──────── Extracted entries ────────

theorem SealStep.trans {x y z : Seal} (h : SealStep x y) (k : SealStep y z) : SealStep x z := by
  obtain ⟨h1, h2⟩ := h
  obtain ⟨k1, ⟨k2, k3⟩ | k2⟩ := k
  · exact ⟨k1.trans h1, by rw [k2, k3]; exact h2⟩
  · exact ⟨k1.trans h1, .inr k2⟩

/-- Every store of a list does. -/
def SealsStep (a b : List Seal) : Prop := List.Forall₂ SealStep a b

theorem SealsStep.refl (a : List Seal) : SealsStep a a := List.forall₂_same.2 (fun _ _ => ⟨rfl, .inl ⟨rfl, rfl⟩⟩)

theorem SealsStep.trans {a b c : List Seal} (h : SealsStep a b) (k : SealsStep b c) : SealsStep a c := by
  induction h generalizing c with
  | nil => exact k
  | cons h _ ih =>
    cases k with
    | cons k ks => exact .cons (h.trans k) (ih ks)

theorem SealsStep.map (a : List Seal) {f : Seal → Seal} (hf : ∀ x, SealStep x (f x)) : SealsStep a (a.map f) := by
  induction a with
  | nil => exact .nil
  | cons x a ih => exact .cons (hf x) ih

/-- What a command that is no power, reset or start-up event does to straps, fuses, queue, mode and sealed stores. The bounds
are kept. -/
structure Ground (u s : State) : Prop where
  part : s.part = u.part
  stepping : s.stepping = u.stepping
  fuses : s.cfg.fuses = u.cfg.fuses
  pending : s.pending = u.pending
  mode : Asked u.cfg.mode s.cfg.mode
  seals : SealsStep u.seals s.seals
  bounded : u.Bounded → s.Bounded

/-- The same, with the mode as it was. -/
structure Quiet (u s : State) : Prop where
  ground : Ground u s
  mode : s.cfg.mode = u.cfg.mode

theorem Ground.refl (s : State) : Ground s s := ⟨rfl, rfl, rfl, rfl, Asked.refl _, SealsStep.refl _, id⟩

theorem Quiet.refl (s : State) : Quiet s s := ⟨Ground.refl s, rfl⟩

theorem Quiet.next {u s t : State} (h : Quiet u s) (k : Ground s t) : Ground u t :=
  ⟨k.1.trans h.1.1, k.2.trans h.1.2, k.3.trans h.1.3, k.4.trans h.1.4, h.2 ▸ k.5, h.1.6.trans k.6, k.7 ∘ h.1.7⟩

theorem Ground.step {u s t : State} (h : Ground u s) (k : Keeps s t) : Ground u t :=
  ⟨(congrArg Still.part k.1).trans h.1, (congrArg Still.stepping k.1).trans h.2, (congrArg Still.fuses k.1).trans h.3,
   (congrArg Still.pending k.1).trans h.4, h.5.step k.2, (show t.seals = s.seals from congrArg Still.seals k.1).symm ▸ h.6, k.3 ∘ h.7⟩

theorem Keeps.ground {u s : State} (h : Keeps u s) : Ground u s := (Ground.refl u).step h

theorem Ground.ite {u s t : State} {c : Prop} [Decidable c] (h : c → Ground u s) (k : ¬c → Ground u t) :
    Ground u (if c then s else t) := by
  split
  · exact h ‹_›
  · exact k ‹_›

/-- An update of fields that `Ground` looks at only in part. -/
theorem Ground.upd {u s t : State} (h : Ground u s) (h1 : t.part = s.part) (h2 : t.stepping = s.stepping)
    (h3 : t.cfg.fuses = s.cfg.fuses) (h4 : t.pending = s.pending) (h5 : t.cfg.mode = s.cfg.mode)
    (h6 : SealsStep s.seals t.seals) (h7 : s.Bounded → t.Bounded) : Ground u t :=
  ⟨h1.trans h.1, h2.trans h.2, h3.trans h.3, h4.trans h.4, h5 ▸ h.5, h.6.trans h6, h7 ∘ h.7⟩

/-- The same, of a state written out whose stores are as they were. -/
theorem Ground.set {u s : State} {c : Cfg} {lc : Nat} {wi ta : Bool} {wc : Nat} {e : Errors} {ho : HostPort}
    {sc : Sched} {st : Store} {co : Cores} {tw : Twin} {he : Health} {te : Test} (h : Ground u s)
    (h1 : c.mode = s.cfg.mode) (h2 : e.fifo = s.errs.fifo) (h3 : c.fuses = s.cfg.fuses) :
    Ground u { s with cfg := c, lcState := lc, wiped := wi, tamperSeen := ta, wipeCount := wc, errs := e, host := ho
                      sched := sc, store := st, cores := co, twin := tw, health := he, test := te } :=
  h.upd rfl rfl h3 rfl h1 (SealsStep.refl _) (fun b => by unfold State.Bounded at *; rwa [h2])

theorem Ground.foldl {α : Type} {u s : State} {f : State → α → State} (hf : ∀ s a, Ground u s → Ground u (f s a))
    (h : Ground u s) (l : List α) : Ground u (l.foldl f s) := by
  induction l generalizing s with
  | nil => exact h
  | cons a l ih => exact ih (hf s a h)

/-- The edges of the state table (14 R386), a request for MAINT that finds no job left counting as two. -/
def Edge (a b : Mode) : Prop :=
  Asked a b ∨ b = .off ∨ (a = .off ∧ b = .boot) ∨ (a = .boot ∧ b = .load) ∨ (a = .load ∧ b = .verify) ∨
  (a = .verify ∧ b = .init) ∨ (a = .init ∧ (b = .pair ∨ b = .ready))

/-- What every command keeps. -/
structure Moves (u s : State) : Prop where
  part : s.part = u.part
  stepping : s.stepping = u.stepping
  fuses : s.cfg.fuses = u.cfg.fuses
  pending : s.pending = u.pending
  mode : Edge u.cfg.mode s.cfg.mode
  bounded : u.Bounded → s.Bounded

theorem Ground.moves {u s : State} (h : Ground u s) : Moves u s := ⟨h.1, h.2, h.3, h.4, .inl h.5, h.7⟩

theorem Keeps.moves {u s : State} (h : Keeps u s) : Moves u s := h.ground.moves

end Sys2Proof.Machine
end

────────

What is required.
Your task is to copy exactly, and only, the lines from the line with "h.4, .inl h.5, h.7⟩" through the last line of the entries, both included.

Task response.
theorem Ground.moves {u s : State} (h : Ground u s) : Moves u s := ⟨h.1, h.2, h.3, h.4, .inl h.5, h.7⟩

theorem Keeps.moves {u s : State} (h : Keeps u s) : Moves u s := h.ground.moves

end Sys2Proof.Machine
end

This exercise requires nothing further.